A coadjuvação por professores especialistas raramente acontece nas escolas públicas, “o que acaba por se traduzir numa realidade inegável (década após década): tanto professores como alunos são deficitários desta educação artística sobre a qual tanto se legisla e se pretende para todos, nomeadamente, no campo das artes plásticas” (BOTELHO, 2018, p. 62).
Rocha (2014, p.54) realizou uma pesquisa referente à formação de professores no 1ºciclo e à área da educação artística e obteve os seguintes resultados: “Dos 86% dos professores que tiveram formação em expressões artísticas no seu curso académico, 75% destes consideram que a formação foi insuficiente e só 25% é que acreditam que a formação foi suficiente”.
Dentre as entrevistadas, tivemos o caso do perfil profissional de duas professoras que atuam como titulares de turmas, uma no 1º (primeiro) e outra no 4º (quarto) ano; no entanto, ambas são também especialistas na área. Elas se formaram em uma graduação já extinta, que habilitava para atuar na Educação Básica, como professor generalista do 1º ciclo, e também como especialista na área de educação visual e tecnológica no 2º ciclo. Ambas atuavam na disciplina de educação visual e tecnológica, mas, após sucessivas reformas educacionais, a disciplina foi extinta e tiveram que migrar para o 1ºciclo.
Na prática, quando há a disponibilidade de um especialista em educação artística, raramente essa coadjuvação ocorre, pois o professor titular da turma, em sua maioria, sente-se desconfortável devido à deficiência em sua formação, de forma que aproveita o momento para realizar outras tarefas pendentes na escola e na turma, deixando que o especialista gerencie com autonomia aquele espaço.

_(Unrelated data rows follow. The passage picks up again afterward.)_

-- ==== Sys2Proof/Machine/MatrixOps.lean ====
section
/-! DEFINITION. Matrix arithmetic (R55 to R58) and the operands of MMA, MMAS and INK (R177 to R185). -/
namespace Sys2Proof.Machine
set_option Elab.async false

/-- The fields of a slot word (R211). -/
def slotCode (w : Word32) : Nat := w.toNat % 256
def slotWide (w : Word32) : Bool := field w.toNat 8 4 == 1
def slotScaled (w : Word32) : Bool := field w.toNat 12 4 == 1
def slotBlock (w : Word32) : Nat := field w.toNat 16 8
def slotKhi (w : Word32) : Bool := field w.toNat 24 1 == 1

/-- Passes of an A format; `none` where it is not allowed (R55). -/
def aPasses (code : Nat) : Option Nat :=
  match code with
  | 0x10 => some 4
  | 0x11 | 0x12 | 0x20 => some 8
  | 0x21 | 0x22 | 0x23 | 0x30 | 0x31 => some 16
  | _ => none

/-- A B format is allowed in its cells (R55). -/
def bAllowed (code : Nat) (wide : Bool) : Bool :=
  match code with
  | 0x10 | 0x11 | 0x20 | 0x21 | 0x22 | 0x23 | 0x30 | 0x31 => true
  | 0x12 => wide
  | _ => false

/-- Bits of an element of a matrix format. -/
def matBits (code : Nat) : Nat := if code = 0x10 || code == 0x20 then 4 else if code = 0x30 || code == 0x31 then 16 else 8

/-- The element format of a matrix operand. -/
def matElem (code : Nat) : Elem := (elemOfFormat code).getD (.int true 8)

/-- Columns of a macro: 64 of 8-bit cells, 32 of 16-bit cells (R178). -/
def macroCols (wide : Bool) : Nat := if wide then 32 else 64

/-- AlignBlock (R56): integers and exponent; `none` is NAN_BLOCK. -/
def alignBlock (xs : List Num) (w : Nat) : Option (List Int × Int) :=
  if xs.any fun x => x.isNan || x.isInf then none
  else match maxBinade xs with
    | none => some (xs.map fun _ => 0, 0)
    | some top =>
      some (xs.map fun x => match x with
        | .fin n m e =>
          let k := e + (w - 1 : Nat) - top
          let v : Nat := if 0 ≤ k then m * pow2 k else m / pow2 (-k)
          if n then -(v : Int) else v
        | _ => 0, top - (w - 1 : Nat))

/-- The integers and the exponent of a K-block under a format (R55). -/
def blockInts (code : Nat) (w : Nat) (xs : List Num) : Option (List Int × Int) :=
  match code with
  | 0x10 | 0x11 | 0x12 => some (xs.map fun x => x.dyadic.m, 0)
  | 0x20 => some (xs.map fun x => (x.scale 1).dyadic.m * pow2 (x.scale 1).dyadic.e / pow2 (-(x.scale 1).dyadic.e), -1)
  | _ => alignBlock xs w

/-- The 32 elements of block j from a string of element bits, the failing ones zero. -/
def blockNums (code bits j : Nat) (failed : Nat → Bool) : List Num :=
  (List.range 32).map fun i =>
    let k := 32 * j + i
    if failed k then .fin false 0 0 else (matElem code).decode false (field bits (matBits code * k) (matBits code))

/-- A row of A as MMA and MMAS stream it: its element bits, its scale bytes, elements and blocks that failed (R58). -/
structure ARow where
  bits : Nat
  scales : Nat
  failed : List Nat
  failedBlocks : List Nat
  deriving DecidableEq, Repr

/-- An incident of R58: lane, K index or K-block, column, macro. -/
def operandZeroed (g : Group) (ctx : CtxId) (m k n mg : Nat) (isBlock : Bool) : Incident :=
  let i := IncCode.matrixOperandZeroed.entry.atCol (coreCol g.core)
  { i.ofCtx ctx with
    engine := 0x42, core := g.core.val, port := g.slot.val % 4, group := g.slot.val
    coord := BitVec.ofNat 64 (m % 64 + 2 ^ 8 * (k % 64) + 2 ^ 16 * (n % 64) + 2 ^ 24 * (mg % 64) + if isBlock then 2 ^ 31 else 0) }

Persiste, de facto, um certo desconforto dos educadores de infância e dos professores do 1.o ciclo relativamente à sua preparação para lecionarem esta área. No que respeita à formação de docentes, tanto de caráter inicial como contínuo, pode dizer -se que ela se ressente da falta de uma visão objetiva sobre a natureza e dimensões da educação artística nos diferentes níveis de ensino. Acresce que os candidatos à docência podem iniciar a sua formação com lacunas importantes neste domínio e com uma sensibilidade reduzida para alicerçar a formação que se entende desejável, graças ao facto de não ser assegurada a construção de uma cultura artística até ao final do ensino básico e de se agravar no ensino secundário a possibilidade de o conseguir (CNE-MEC, 2013, p. 4271).

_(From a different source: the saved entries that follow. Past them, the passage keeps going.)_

-- ==== Sys2Proof/Machine/Rendezvous.lean ====
section
/-! DEFINITION. Rendezvous points and grid points (R164 to R172, R188), with the flag test of R25. -/
namespace Sys2Proof.Machine
set_option Elab.async false

/-! ### Points -/

/-- A point of a team. -/
def Team.point (t : Team) (pt : Nat) : Point := t.points.getD pt Point.reset

/-- A flip (R165). -/
def Point.flip (p : Point) : Point := { p with phase := !p.phase, arrivals := 0, pending := 0 }

/-- An error flip with its code. -/
def Point.errorFlip (p : Point) (code : Nat) : Point := { p.flip with err := true, errcode := code }

/-- A point evaluated after an update that leaves the given counts (R165), with the incident of an error flip. -/
def Point.evaluate (p : Point) (arrivals : Nat) (pending : Int) : Point × Option IncCode :=
  if p.expected < arrivals then (p.errorFlip 5, some .rdvArrivalOverflow)
  else if pending < 0 then (p.errorFlip 4, some .rdvPendingUnderflow)
  else if arrivals = p.expected ∧ pending = 0 ∧ p.expected ≠ 0 then (p.flip, none)
  else ({ p with arrivals := arrivals, pending := pending.toNat }, none)

/-- What a flip of a point lets its waiters see: the completed MMAS and INKs that counted into it (R182, R185), for a saved group as for one
that stands (R313). -/
def State.markFlip (s : State) (team pt : Nat) : State :=
  let see := fun (g : Group) => { g with
    unseen := updWhere (fun u => u.point == pt && !(s.ops.any fun o => o.id == u.op)) (fun u => { u with flipped := true }) g.unseen }
  let flip := fun (o : MacroOld) => if o.point = pt then { o with flipped := true } else o
  let ended := fun (o : OldByte) => match o.copy with
    | some (op, _, p) => o.team == team && p == pt && !(s.ops.any fun x => x.id == op)
    | none => false
  let s1 : State := if s.mem.olds.isEmpty then s
    else { s with mem := { s.mem with olds := updWhere ended (fun o => { o with released := true }) s.mem.olds } }
  (s1.modGroups (fun g => g.team == team) see).modTeam team fun t =>
    { t with macros := t.macros.map fun m => { m with old := m.old.map flip }, groups := t.groups.map see }

/-- A point replaced by the result of an update: its flip, and the incident of an error (R165). -/
def State.putPoint (s : State) (team pt : Nat) (p : Point) (inc : Option IncCode) : State :=
  let t := (s.teamOf team).getD Team.none
  let s1 := s.modTeam team fun x => { x with points := x.points.set pt p }
  let s2 := if p.phase = (t.point pt).phase then s1 else s1.markFlip team pt
  match inc with
  | some c => s2.report { (c.entry.atCol t.col).ofCtx t.ctx with detail := BitVec.ofNat 64 pt }
  | none => s2

/-- An update of a point: more arrivals, more or fewer pending bytes (R165). -/
def State.updPoint (s : State) (team pt arrivals : Nat) (bytes : Int) : State :=
  let p := ((s.teamOf team).getD Team.none).point pt
  let (q, inc) := p.evaluate (p.arrivals + arrivals) (p.pending + bytes)
  s.putPoint team pt q inc

/-- A group of the team has observed the flip of a point: the bytes of the copies that counted into it hold what was copied (R166, R171,
R173, R260, R265), for it and for whoever reads them later, and in the scratchpad they stay in sight of MMAS as they were, until a FENCEO
(R156). The issuing group may read what they were until it observes the flip itself (R173), or acquires (R261). -/
def State.sawCopies (s : State) (pt : Nat) : State :=
  let hit := fun (o : OldByte) => match o.copy with
    | some (_, _, p) => o.team == s.g.team && p == pt && o.released
    | none => false
  let own := fun (o : OldByte) => (o.copy.map (·.2.1)) == some s.g.index || scratchLoc 0 0 ≤ o.loc
  if s.mem.olds.isEmpty then s
  else
    let seen := fun (o : OldByte) => if hit o then (if own o then o.performed else some { o with only := true }) else some o
    { s with mem := { s.mem with olds := s.mem.olds.filterMap seen } }

/-- The issuing group has observed a flip of a point (R166, R182, R185): a team-scope acquire. -/
def State.observe (s0 : State) (pt : Nat) : State :=
  let s := (s0.noteScratchAcquire s0.g.team s0.g.index).sawCopies pt
  let g := { s.g with unseen := s.g.unseen.filter fun u => !(u.point == pt && u.flipped) }
  let saw := fun (o : MacroOld) => if o.point = pt && o.flipped then { o with seen := g.index :: o.seen } else o
  ({ s with g := g } : State).modTeam g.team fun t => { t with macros := t.macros.map fun m => { m with old := m.old.map saw } }

/-! ### Checks -/

/-- The flag test of R25. -/
def Group.flagTest (g : Group) : Except Stop Unit :=
  let hit := g.fl.extractLsb' 0 7 &&& g.fl.extractLsb' 16 7
  need (hit == 0) (trap .flagTrap 0 (zext64 hit))

/-- The point lies within the declared count (R164). -/
def State.declared (s : State) (pt : BitVec 5) : Except Stop Unit :=
  need (pt.toNat < s.grid.launch.points) (trapN .illegalOperand pt.toNat)

/-- Checks 1 and 2 of R167. -/
def State.ready (s : State) (pt : BitVec 5) : Except Stop Unit := do
  s.declared pt
  need ((s.team.point pt.toNat).expected != 0) (trapN .rdvUninit pt.toNat)

/-! ### Team points -/

/-- RDVINIT (R168). -/
def execRdvinit (pt : BitVec 5) (a b : SReg) (s : State) : Host.Outcome State Fault Refusal :=
  finish s do
    s.sound [] [a, b] []
    s.declared pt
    let n := (s.g.sReg a).toNat
    need (1 ≤ n && n ≤ 1024) (trapN .illegalOperand a.toNat)
    need ((s.g.sReg b).toNat ≤ 1) (trapN .illegalOperand b.toNat)
    let p := s.team.point pt.toNat
    need (p.arrivals == 0 && p.pending == 0) (trapN .rdvBusy pt.toNat)
    .ok (s.putPoint s.g.team pt.toNat { p with expected := n, ext := (s.g.sReg b).toNat == 1, err := false, errcode := 0, erraddr := 0 } none).retire

/-- ARRIVE (R169). -/
def execArrive (pt : BitVec 5) (a : SReg) (s : State) : Host.Outcome State Fault Refusal :=
  finish s do
    s.ready pt
    let u ← s.releaseFirst .team
    let t := u.updPoint s.g.team pt.toNat 1 0
    .ok (t.retireWith (t.g.setS a (if (s.team.point pt.toNat).phase then 1 else 0)))

/-- EXPECT (R169). -/
def execExpect (pt : BitVec 5) (a : SReg) (s : State) : Host.Outcome State Fault Refusal :=
  finish s do
    s.sound [] [a] []
    s.ready pt
    let n := (s.g.sReg a).toNat
    need ((s.team.point pt.toNat).pending + n ≤ 2 ^ 63 - 1) (trapN .illegalOperand a.toNat)
    .ok (s.updPoint s.g.team pt.toNat 0 n).retire

/-- WAITP (R170, R25, R196). DESIGN CHOICE (log entry 87): an uncorrectable error in the token register is found before the flag test of
R25, for whose order with R197 no rule is given. -/
def execWaitp (pt : BitVec 5) (a : SReg) (s0 : State) : Host.Outcome State Fault Refusal :=
  let s := s0.drainMmas
  finish s do
    s.mmasSettled
    s.impreciseCheck
    s.sound [] [a] []
    s.g.flagTest
    s.ready pt
    let t := (s.g.sReg a).getLsbD 0
    if (s.team.point pt.toNat).phase = t then .error (.block (.point pt.toNat t))
    else .ok (s.observe pt.toNat).retire

/-- WAITY (R170, R196): no flag test. -/
def execWaity (pt : BitVec 5) (a b : SReg) (s : State) : Host.Outcome State Fault Refusal :=
  finish s do
    s.impreciseCheck
    s.sound [] [a, b] []
    s.ready pt
    let C := s.g.sReg b
    need (C.toNat % 4 == 0) (trap .misaligned C 0)
    need (C.toNat < 2 ^ 55) (trap .accessFault C 0)
    let t := (s.g.sReg a).getLsbD 0
    if (s.team.point pt.toNat).phase = t then .error (.block (.waity pt.toNat t C))
    else .ok ((s.observe pt.toNat).jump C)

/-- ARWAIT (R169, R25, R196). -/
def execArwait (pt : BitVec 5) (s0 : State) : Host.Outcome State Fault Refusal :=
  let s := s0.drainMmas
  finish s do
    s.mmasSettled
    s.impreciseCheck
    s.g.flagTest
    s.ready pt
    let t := (s.team.point pt.toNat).phase
    let r ← s.releaseFirst .team
    let u := r.updPoint s.g.team pt.toNat 1 0
    if (u.team.point pt.toNat).phase = t then .ok (u.blockOn (.point pt.toNat t))
    else .ok (u.observe pt.toNat).retire

/-- The status word of a point (R164). -/
def Point.status (p : Point) : Word :=
  let b := fun (c : Bool) (k : Nat) => if c then 2 ^ k else 0
  BitVec.ofNat 64 (satNat p.pending (2 ^ 32 - 1) * 2 ^ 32 + b (p.expected != 0) 31 + b p.ext 30 + b p.err 29 + b p.phase 28 +
    p.errcode * 2 ^ 24 + p.arrivals * 2 ^ 12 + p.expected)

/-- RDVSTAT (R171). -/
def execRdvstat (pt : BitVec 5) (a b : SReg) (s : State) : Host.Outcome State Fault Refusal :=
  finish s do
    s.declared pt
    let p := s.team.point pt.toNat
    .ok (s.retireWith ((s.g.setS a p.status).setS b p.erraddr))

/-! ### The schedule selector -/

/-- The weight of a column in a table (R188). -/
def tableWeight (t : BitVec 128) (c : ColId) : Nat := t.toNat / 2 ^ (2 * c.val) % 4

/-- The columns of a phase with their times and tiles: from the base to the last arrival, and the sum (R188 steps 1 and 2). -/
def columnTimes (base : Nat) (arrived : List Arrival) : List (ColId × Nat × Nat) :=
  ((List.finRange 64).filter fun c => arrived.any fun a => a.col == c).map fun c =>
    let mine := arrived.filter fun a => a.col == c
    (c, (mine.map (·.time)).foldl Nat.max base - base, (mine.map (·.tiles)).foldl (· + ·) 0)

/-- A fraction that is not less than another. -/
def fracLe (a b : Nat × Nat) : Bool := a.1 * b.2 ≤ b.1 * a.2

/-- The prediction of a table: nanoseconds per tile, or none when it is infinite or the table absent (R188 step 3). -/
def predictTable (cols : List (ColId × Nat × Nat)) (t : BitVec 128) : Option (Nat × Nat) :=
  let used := (List.finRange 64).filter fun c => tableWeight t c != 0
  let W := (used.map (tableWeight t)).foldl (· + ·) 0
  if W = 0 then none
  else used.foldl (fun (m : Option (Nat × Nat)) c => m.bind fun best =>
    match cols.find? fun x => x.1 == c with
    | some (_, tau, tiles) =>
      if tiles = 0 then none
      else
        let f := (tableWeight t c * tau, W * tiles)
        some (if fracLe f best then best else f)
    | none => none) (some (0, 1))

/-- The table with the least finite prediction, the lowest index among equals (R188 step 4). -/
def chooseTable (cols : List (ColId × Nat × Nat)) : Nat → List (BitVec 128) → Option (Nat × (Nat × Nat))
  | _, [] => none
  | i, t :: r =>
    match predictTable cols t, chooseTable cols (i + 1) r with
    | some m, some (j, n) => if fracLe m n then some (i, m) else some (j, n)
    | some m, none => some (i, m)
    | none, x => x

/-- The selector at a selection flip (R188). -/
def Selector.flip (x : Selector) (sched : List (BitVec 128)) (arrived : List Arrival) (now : Nat) : Selector :=
  let cols := columnTimes x.base arrived
  let total := (arrived.map (·.tiles)).foldl (· + ·) 0
  let longest := (cols.map (·.2.1)).foldl Nat.max 0
  let cur := sched.getD x.table 0
  let late := match x.predicted with
    | none => true
    | some (n, d) => 9 * n * total < longest * 8 * d
  let hot := x.throttled.any fun c => tableWeight cur c != 0
  let y := if x.first || hot || late then
      match chooseTable cols 0 sched with
      | some (i, m) => { x with table := i, predicted := some m }
      | none => { x with table := 0, predicted := none }
    else x
  { y with first := false, base := now, throttled := [], measured := cols.map fun c => (c.1, c.2.1) }

/-! ### Grid points -/

/-- COHORT, RESTARTABLE and VERSIONED of FLAGS (R210). -/
def Launch.cohort (l : Launch) : Bool := l.flags.getLsbD 0
def Launch.restartable (l : Launch) : Bool := l.flags.getLsbD 1
def Launch.versioned (l : Launch) : Bool := l.flags.getLsbD 2

/-- The launched teams of a grid (R172). -/
def Launch.teams (l : Launch) : Nat := l.x * l.y * l.z

/-- A grid point of the issuing group's grid, and the arrivals of its team there. -/
def State.gv (s : State) (pt : Nat) : GridPoint := s.grid.gvs.getD pt ⟨0, 0, []⟩
def State.gvArrivals (s : State) (pt : Nat) : Nat := s.team.gvA.getD pt 0

/-- The grid point that pt names: gv0 to gv3 are 24 to 27 (R66). -/
def gvOf (pt : BitVec 5) : Nat := pt.toNat - 24

/-- Check 1 of R172. -/
def State.hasGrid (s : State) (pt : BitVec 5) : Except Stop Unit :=
  need (s.grid.launch.cohort && !s.team.spawned) (trapN .gridRdvAbsent pt.toNat)

/-- Check 2 of R172 and check 1 of R186. -/
def State.leader (s : State) : Except Stop Unit := need (s.g.index == 0) (trapN .notLeader s.g.index)

/-- The previous arrival of the team is complete: A = C. -/
def State.gvDone (s : State) (pt : Nat) : Bool := (s.gv pt).done == s.gvArrivals pt

/-- A list of counts of at least n entries. -/
def padded (l : List Nat) (n : Nat) : List Nat := l ++ List.replicate (n - l.length) 0

/-- The team arrives at a grid point, and the last arrival completes the phase (R172, R188). -/
def State.gridArrive (s : State) (pt tiles : Nat) (byPhase : Bool) : State :=
  let me : Arrival := ⟨s.g.team, s.colId, tiles, s.ptp.toNat, byPhase⟩
  let s1 := s.modTeam s.g.team fun t => { t with gvA := (padded t.gvA 4).set pt ((t.gvA.getD pt 0 + 1) % 2 ^ 32) }
  s1.modGrid s.team.grid fun x =>
    let v := x.gvs.getD pt ⟨0, 0, []⟩
    let arrived := v.arrived ++ [me]
    let gvs := x.gvs ++ List.replicate (4 - x.gvs.length) ⟨0, 0, []⟩
    if v.count + 1 = x.launch.teams then
      { x with gvs := gvs.set pt ⟨0, (v.done + 1) % 2 ^ 32, []⟩
               selector := if arrived.any (·.byPhase) then x.selector.flip x.launch.sched arrived s.ptp.toNat else x.selector }
    else { x with gvs := gvs.set pt { v with count := v.count + 1, arrived := arrived } }

/-- GARRIVE once it need not wait: the arrival, and the acquire when it completes the phase (R172). -/
def State.garrive (s : State) (pt : Nat) : State :=
  let t := s.gridArrive pt 0 false
  (if t.gvDone pt then t.acquire .dev else t).retire

/-- GARRIVE (R172, R196). -/
def execGarrive (pt : BitVec 5) (s : State) : Host.Outcome State Fault Refusal :=
  finish s do
    s.impreciseCheck
    s.hasGrid pt
    s.leader
    let t ← s.releaseFirst .dev
    if t.gvDone (gvOf pt) then .ok (t.garrive (gvOf pt))
    else .ok (t.blockOn (.gridPoint (gvOf pt) .arrive 0))

/-- GWAIT (R172, R25, R196). -/
def execGwait (pt : BitVec 5) (s0 : State) : Host.Outcome State Fault Refusal :=
  let s := s0.drainMmas
  finish s do
    s.mmasSettled
    s.impreciseCheck
    s.g.flagTest
    s.hasGrid pt
    if s.gvDone (gvOf pt) then .ok (s.acquire .dev).retire
    else .error (.block (.gridPoint (gvOf pt) .wait 0))

/-- PHASE after its arrival: the choice of the selector once the point has completed (R188). -/
def State.phaseEnd (s : State) (pt : Nat) (b : SReg) : State :=
  if s.gvDone pt then
    let t := s.acquire .dev
    t.retireWith (t.g.setS b (BitVec.ofNat 64 t.grid.selector.table))
  else s.blockOn (.gridPoint pt .phaseWait b)

/-- PHASE (R188, R172, R196). -/
def execPhase (pt : BitVec 5) (a b : SReg) (s : State) : Host.Outcome State Fault Refusal :=
  finish s do
    s.impreciseCheck
    s.sound [] [a] []
    s.hasGrid pt
    s.leader
    let n := (s.g.sReg a).toNat
    need (n < 2 ^ 32) (trapN .illegalOperand a.toNat)
    let t ← s.releaseFirst .dev
    if t.gvDone (gvOf pt) then .ok ((t.gridArrive (gvOf pt) n true).phaseEnd (gvOf pt) b)
    else .ok (t.blockOn (.gridPoint (gvOf pt) (.phaseArrive n) b))

/-! ### Waking -/

/-- A blocked group whose condition holds continues (R170, R172, R188, R234, R335). -/
def State.wake (s : State) : State :=
  let ready : State := { s with g := { s.g with status := .ready } }
  match s.g.status with
  | .blocked .immediate | .blocked .hcallSend => ready
  | .blocked (.point pt _) => (ready.observe pt).retire
  | .blocked (.waity pt _ C) => (ready.observe pt).jump C
  | .blocked (.gridPoint _ .wait _) => (ready.acquire .dev).retire
  | .blocked (.gridPoint pt .arrive _) =>
    if s.g.glyphResume.isSome then ready.acquire .dev else (ready.acquire .dev).garrive pt
  | .blocked (.gridPoint pt (.phaseArrive n) b) => ((ready.acquire .dev).gridArrive pt n true).phaseEnd pt b
  | .blocked (.gridPoint pt .phaseWait b) => ready.phaseEnd pt b
  | _ => s

end Sys2Proof.Machine
end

Um dos mediadores ressalta que compreende a dificuldade de os professores generalistas entenderem e trabalharem a temática do Projeto Pergunta ao Tempo, pois, além da formação e do extenso currículo a ser cumprido, é um tema extra que se soma:
ser professor primário, logo à partida, é uma das profissões mais ingratas que há conhecimento, como toda a gente sabe, porque é uma profissão muito difícil. Os professores têm de ter a cabeça em muitos pontos do conhecimento ao mesmo tempo, não é? Eles têm que ensinar Matemática, têm que ensinar Geografia, têm que ensinar História, tem que ensinar Português, têm que ensinar… Portanto, os professores, eles têm um puzzle dentro da cabeça deles que têm que desmontar para as crianças. E nós inserirmos ainda mais um nódulo relativo ao património cultural é… (Raul, mediador, Apêndice O, p. 372 ).
A temática “Educação para o Patrimônio Cultural” também está contemplada como parte do currículo da educação, de temáticas transversais, via um protocolo assinado entre a Direção-Geral da Educação (DGE) e a Direção-Geral do Património Cultural (DGPC) em 18 de novembro de 2013 que prevê a realização de uma série de iniciativas conjuntas nesse âmbito. Uma das iniciativas desse protocolo é a disponibilização na internet de materiais para os professores baixarem e de projetos entre museus e escolas, sendo que uma dessas ações é a criação e disponibilização do “Kit de Recolha do Patrimônio” imaterial, que foi adaptado como material de apoio no Projeto Pergunta ao Tempo pelo serviço educativo da Casa da Memória.